The Rust programming language was designed without exceptions to handle errors. Instead, the concept of errors is addressed with the generic Result<T, E> enum type. In this post I will compare Rust's and Java's error handling mechanisms and discuss if and how Rust's way of doing it can be applied to Java.

Java exceptions

Java's error handling mechanism is built around the Throwable interface. Every type (i.e. interface, class) that is a subtype of Throwable can be thrown and caught in a try-catch block. The classes Error and Exception are subtypes of Throwable and whether a type inherits from Error or Exception is the first main distinction: Errors are really exceptional (no pun intended) situations that shouldn't be caught or handled by the overwhelming majority of programs. Exceptions on the other hand are the bread and butter for Java developers.

  +-----------+
  | Throwable |-------+
  +-----------+       |
        |             |
        V             V
    +-------+   +-----------+
    | Error |   | Exception |-----------+
    +-------+   +-----------+           |
                      |                 |
                      V                 V
          +------------------+   +-------------+
          | RuntimeException |   | IOException |
          +------------------+   +-------------+

When Java was designed, the decision was made to add the concept of checked exceptions. A checked exception is any class that inherits from Exception and doesn't also have RuntimeException as an ancestor, which in turn is a direct subtype of Exception. Whenever your code calls a method that may throw a checked exception, you have to handle it, either by adding a compatible throws declaration to your method or by catching it in a try-catch block.

Rust Results

Rust's error handling mechanism is built around the generic Result<T, E> enum type. The enum is defined as follows:

pub enum Result<T, E> {
    Ok(T),
    Err(E),
}

A function that returns a string but can fail (recoverably) will define its return type as Result<String, E> where E is the type that is returned in the error case. Rust's type system is designed in such a way that the simplest definition of a Result is actually Result<(), ()>, so both the happy and the error case contain an empty tuple as the payload. Even this case conveys a minimal amount of information: whether the operation succeeded or failed, and it does so in a more explicit way than a boolean return type could achieve.
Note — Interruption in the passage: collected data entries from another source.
-- ==== Sys2Proof/Laws/Execution.lean ====
section
/-! SUPPORT. What one step of an execution does to a port, the first turn of a port in a fair execution, and the laws of
`elapsed`. -/

namespace Sys2Proof.Machine

namespace State

@[simp] theorem offered_nextInput (s : State) (i : Input) : (s.offered i).nextInput = i := (rfl)
@[simp] theorem offered_tick (s : State) (i : Input) : (s.offered i).tick = s.tick := (rfl)
@[simp] theorem offered_raisedFlags (s : State) (i : Input) : (s.offered i).raisedFlags = s.raisedFlags := (rfl)
@[simp] theorem offered_writeIndex (s : State) (i : Input) : (s.offered i).writeIndex = s.writeIndex := (rfl)
@[simp] theorem offered_readIndex (s : State) (i : Input) : (s.offered i).readIndex = s.readIndex := (rfl)
@[simp] theorem offered_storage (s : State) (i : Input) : (s.offered i).storage = s.storage := (rfl)
@[simp] theorem offered_ports (s : State) (i : Input) : (s.offered i).ports = s.ports := (rfl)
@[simp] theorem offered_rspValid (s : State) (i : Input) : (s.offered i).rspValid = s.rspValid := (rfl)
@[simp] theorem offered_params (s : State) (i : Input) : (s.offered i).params = s.params := (rfl)
@[simp] theorem offered_inputs (s : State) (i : Input) : (s.offered i).inputs = [i] := (rfl)
@[simp] theorem offered_draws (s : State) (i : Input) : (s.offered i).draws = s.draws := (rfl)
@[simp] theorem offered_epoch (s : State) (i : Input) : (s.offered i).epoch = s.epoch := (rfl)
@[simp] theorem offered_active (s : State) (i : Input) : (s.offered i).active = s.active := (rfl)
@[simp] theorem offered_swap (s : State) (i : Input) : (s.offered i).swap = s.swap := (rfl)
@[simp] theorem offered_port (s : State) (i : Input) (p : Nat) : (s.offered i).port p = s.port p := (rfl)
@[simp] theorem offered_slot (s : State) (i : Input) (k : Nat) : (s.offered i).slot k = s.slot k := (rfl)

end State

/-! ## Ticks -/

@[simp] theorem elapsed_self (sched : Nat → Input) (n : Nat) : elapsed sched n n = 0 := by simp [elapsed]

/-- One step more: one tick more if it is the TickSource's. -/
theorem elapsed_succ (sched : Nat → Input) {n m : Nat} (h : n ≤ m) :
    elapsed sched n (m + 1) = elapsed sched n m + if sched m = .tick then 1 else 0 := by
  simp only [elapsed, Nat.succ_sub h, List.range'_concat, List.countP_append, List.countP_singleton]
  simp [Nat.add_sub_cancel' h]

/-- Elapsed ticks never go back. -/
theorem elapsed_mono (sched : Nat → Input) {n m k : Nat} (h : n ≤ m) (hk : m ≤ k) :
    elapsed sched n m ≤ elapsed sched n k := by
  induction k, hk using Nat.le_induction with
  | base => exact Nat.le_refl _
  | succ k hk ih => rw [elapsed_succ sched (h.trans hk)]; omega

/-- In a fair execution any number of ticks elapses. -/
theorem Fair.elapsed_unbounded {sched : Nat → Input} {run : Nat → State} (hf : Fair sched run) (n d : Nat) :
    ∃ m, n ≤ m ∧ d ≤ elapsed sched n m := by
  induction d with
  | zero => exact ⟨n, Nat.le_refl _, Nat.zero_le _⟩
  | succ d ih =>
    obtain ⟨m, hm, hd⟩ := ih
    obtain ⟨k, hk, ht⟩ := hf.ticks m
    refine ⟨k + 1, by omega, ?_⟩
    rw [elapsed_succ sched (hm.trans hk), if_pos ht]
    have := elapsed_mono sched hm hk
    omega

/-! ## Ports -/

/-- A turn in an execution: the port is idle, answers a reserved opcode, or does one micro-step of its instruction. -/
theorem Execution.turn_cases {sched : Nat → Input} {run : Nat → State} (he : Execution sched run) {n p : Nat} {b : Bool}
    (h : sched n = .micro p b) :
    let s := ((run n).offered (sched n)).begin
    ((s.port p).phase = .idle ∧ run (n + 1) = s) ∨
      ((s.port p).phase = .reservedX1 ∧ run (n + 1) = (s.turn p b).complete true false 0) ∨
      ∃ i, decode (s.port p).cmd = .ok i ∧ exec i (s.turn p b) = .next (run (n + 1)) := by
  rcases step_cases (he n) with ⟨hi, -⟩ | ⟨hi, -⟩ | ⟨q, m, hi, -⟩ | ⟨q, c, hi, hs⟩ <;>
    rw [State.offered_nextInput, h] at hi
  · cases hi
  · cases hi
  · cases hi
  · cases hi
    rcases (microStep_cases hs).2 with h1 | h1 | ⟨i, -, -, hd, hx⟩
    · exact .inl h1
    · exact .inr (.inl h1)
    · exact .inr (.inr ⟨i, hd, hx⟩)

/-- A busy port keeps its registers until its own next turn, unless the block is reset. -/
theorem Execution.port_kept {sched : Nat → Input} {run : Nat → State} (he : Execution sched run) {n p : Nat}
    (hb : ((run n).port p).phase ≠ .idle) (hr : sched n ≠ .rst) (ht : ∀ b, sched n ≠ .micro p b) :
    (run (n + 1)).port p = (run n).port p := by
  rcases step_cases (he n) with ⟨-, h⟩ | ⟨hi, -⟩ | ⟨q, m, hi, hs⟩ | ⟨q, b, hi, hs⟩
  · rw [h]; simp
  · exact absurd hi hr
  · obtain ⟨-, ⟨hq, h⟩ | ⟨-, h⟩⟩ := issueStep_cases hs
    · have hne : p ≠ q := by rintro rfl; exact hb (by simpa using hq)
      rw [h, State.port_setPort_ne _ hne]; simp
    · rw [h]; simp
  · have hne : p ≠ q := by rintro rfl; exact ht b hi
    obtain ⟨-, ⟨-, h⟩ | ⟨-, h⟩ | ⟨i, -, -, -, hx⟩⟩ := microStep_cases hs
    · rw [h]; simp
    · rw [h, State.port_complete_ne _ _ _ (by simpa using hne)]; simp
    · rw [(exec_elsewhere hx).1 p (by simpa using hne)]; simp

/-- The tick after the ticks that have elapsed, in an execution without reset (the tick is 32 bits wide, `elapsed` is
not reduced). -/
theorem Execution.tick_elapsed {sched : Nat → Input} {run : Nat → State} (he : Execution sched run) {n m : Nat}
    (h : n ≤ m) (hr : ∀ k, sched k ≠ .rst) :
    (run m).tick = (run n).tick + BitVec.ofNat 32 (elapsed sched n m) := by
  induction m, h using Nat.le_induction with
  | base => simp
  | succ m h ih =>
    have hstep : (run (m + 1)).tick = (run m).tick + if sched m = .tick then 1 else 0 := by
      rcases step_cases (he m) with ⟨hi, hs⟩ | ⟨hi, -⟩ | ⟨q, c, hi, hs⟩ | ⟨q, b, hi, hs⟩ <;>
        rw [State.offered_nextInput] at hi
      · simp [hs, hi]
      · exact absurd hi (hr m)
      · obtain ⟨-, ⟨-, hs⟩ | ⟨-, hs⟩⟩ := issueStep_cases hs <;> simp [hs, hi]
      · obtain ⟨-, ⟨-, hs⟩ | ⟨-, hs⟩ | ⟨i, -, -, -, hx⟩⟩ := microStep_cases hs
        · simp [hs, hi]
        · simp [hs, hi]
        · simp [(exec_elsewhere hx).2.2.1, hi]
    rw [elapsed_succ sched h, hstep, ih]
    split <;> simp [BitVec.ofNat_add, BitVec.add_assoc]

/-- No more ticks than steps. -/
theorem elapsed_le (sched : Nat → Input) (n m : Nat) : elapsed sched n m ≤ m - n := by
  simpa [elapsed] using List.countP_le_length (p := fun k => sched k == .tick) (l := List.range' n (m - n))

/-- A port that stays busy in a fair execution without reset comes to its next turn with its registers as they were. -/
theorem Fair.next_turn {sched : Nat → Input} {run : Nat → State} (hf : Fair sched run) (he : Execution sched run)
    (hr : ∀ k, sched k ≠ .rst) {n p : Nat} (hb : ∀ m, n ≤ m → ((run m).port p).phase ≠ .idle) :
    ∃ m b, n ≤ m ∧ sched m = .micro p b ∧ (run m).port p = (run n).port p := by
  have hex : ∃ m, n ≤ m ∧ ∃ b, sched m = .micro p b := by
    obtain ⟨m, b, hm, hs⟩ := hf.ports p n hb
    exact ⟨m, hm, b, hs⟩
  classical
  obtain ⟨hm, b, hs⟩ := Nat.find_spec hex
  refine ⟨_, b, hm, hs, ?_⟩
  have key : ∀ k, n ≤ k → k ≤ Nat.find hex → (run k).port p = (run n).port p := by
    intro k hk
    induction k, hk using Nat.le_induction with
    | base => exact fun _ => rfl
    | succ k hk ih =>
      intro hle
      rw [← ih (by omega)]
      refine he.port_kept (hb k hk) (hr k) fun c hc => ?_
      exact Nat.find_min hex (m := k) (by omega) ⟨hk, c, hc⟩
  exact key _ hm (Nat.le_refl _)

end Sys2Proof.Machine
end

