/-- Settles O15: the window's answers come from the truth window of the evaluator, the end of the operation from
fairness. -/
theorem timeoutNeverEarly : Obligations.TimeoutNeverEarly := by
  refine ⟨fun s now d e hdl hd he ht => ⟨fun f a hp => ?_, fun a hp => ?_⟩,
    fun sched run he hf hr n p b d hn hstart hd hin => timedWait_ends he hf hr hn hstart hd hin⟩
  · rw [exec_ntfWait_of_waitW2 f a hp]
    exact checkDeadline_of_window .waitW3 (active_lt_of_phase hp (by decide)) hdl hd he ht
  · rw [exec_rbPopt_of_poptT1 a hp]
    exact checkDeadline_of_window .poptT2 (active_lt_of_phase hp (by decide)) hdl hd he ht

end Sys2Proof.Machine
end

section
/-! The index arithmetic of the ring and the abstract queue (10_state.md R29, 42_ringbuffer.md R173, R185): how the size
moves with either index, and what a store to an index makes of the queue. -/

namespace Sys2Proof.Machine

/-! ## Indices -/

/-- The next index without the remainder. -/
theorem nextIdx_eq_ite {c : Params} {i : Nat} (h : i < c.slots) :
    nextIdx c i = if i = c.slots - 1 then 0 else i + 1 := by
  unfold nextIdx
  split
  · next hi => rw [hi, Nat.sub_add_cancel (by omega), Nat.mod_self]
  · exact Nat.mod_eq_of_lt (by omega)

theorem nextIdx_lt (c : Params) (i : Nat) : nextIdx c i < c.slots :=
  Nat.mod_lt _ (Nat.succ_pos _)

theorem nextIdx_inj {c : Params} {i j : Nat} (hi : i < c.slots) (hj : j < c.slots) (h : nextIdx c i = nextIdx c j) :
    i = j := by
  rw [nextIdx_eq_ite hi, nextIdx_eq_ite hj] at h
  split_ifs at h <;> omega

/-- A remainder of a sum of two indices. -/
theorem mod_slots_eq_ite {c : Params} {n : Nat} (h : n < 2 * c.slots) :
    n % c.slots = if n < c.slots then n else n - c.slots := by
  split
  · next hn => exact Nat.mod_eq_of_lt hn
  · rw [Nat.mod_eq_sub_mod (by omega), Nat.mod_eq_of_lt (by omega)]

/-! ## The size -/

section Size

variable {c : Params} {w r : Nat} (hw : w < c.slots) (hr : r < c.slots)

include hw hr

/-- The size without the remainder. -/
theorem ringSize_eq_ite : ringSize c w r = if r ≤ w then w - r else w + c.slots - r := by
  unfold ringSize
  split
  · rw [Int.emod_eq_of_lt (by omega) (by omega)]
    omega
  · rw [← Int.add_emod_right, Int.emod_eq_of_lt (by omega) (by omega)]
    omega

theorem ringSize_lt : ringSize c w r < c.slots := by
  rw [ringSize_eq_ite hw hr]
  split <;> omega

theorem ringSize_eq_zero_iff : ringSize c w r = 0 ↔ w = r := by
  rw [ringSize_eq_ite hw hr]
  split <;> omega

/-- The ring is full exactly with `CAPACITY` elements (10_state.md R29). -/
theorem ringFull_iff : ringFull c w r = true ↔ ringSize c w r = c.capacity := by
  have hslots : c.slots = c.capacity + 1 := rfl
  rw [ringFull, beq_iff_eq, ringSize_eq_ite hw hr, nextIdx_eq_ite hw]
  split_ifs <;> omega

/-- The slot after the last live one is that of the write index. -/
theorem add_ringSize_mod : (r + ringSize c w r) % c.slots = w := by
  have hlt := ringSize_lt hw hr
  rw [mod_slots_eq_ite (by omega), ringSize_eq_ite hw hr]
  split_ifs <;> omega

/-- No live slot is that of the write index. -/
theorem live_ne_writeIndex {k : Nat} (hk : k < ringSize c w r) : (r + k) % c.slots ≠ w := by
  have hlt := ringSize_lt hw hr
  rw [ringSize_eq_ite hw hr] at hk hlt
  rw [mod_slots_eq_ite (by omega)]
  split_ifs at hk ⊢ <;> omega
Similar to Java's Error and Exception types, Rust has a second way of 'handling' errors: the thread panic. When a thread panics it means something has gone horribly wrong. Thread panics are not meant to be caught. Even though panics are are comparatively extreme measure, they're not without use.

When you design your API you have to think about what kinds of errors deserve to be treated as recoverable and what kinds are for example the result of false usage. An example from the Java world would be the well-known NullPointerException: You usually wouldn't define a catch block that handles an NPE, because it's usually the developer's fault. A NumberFormatException on the other hand could very well be the result of a user entering an invalid value.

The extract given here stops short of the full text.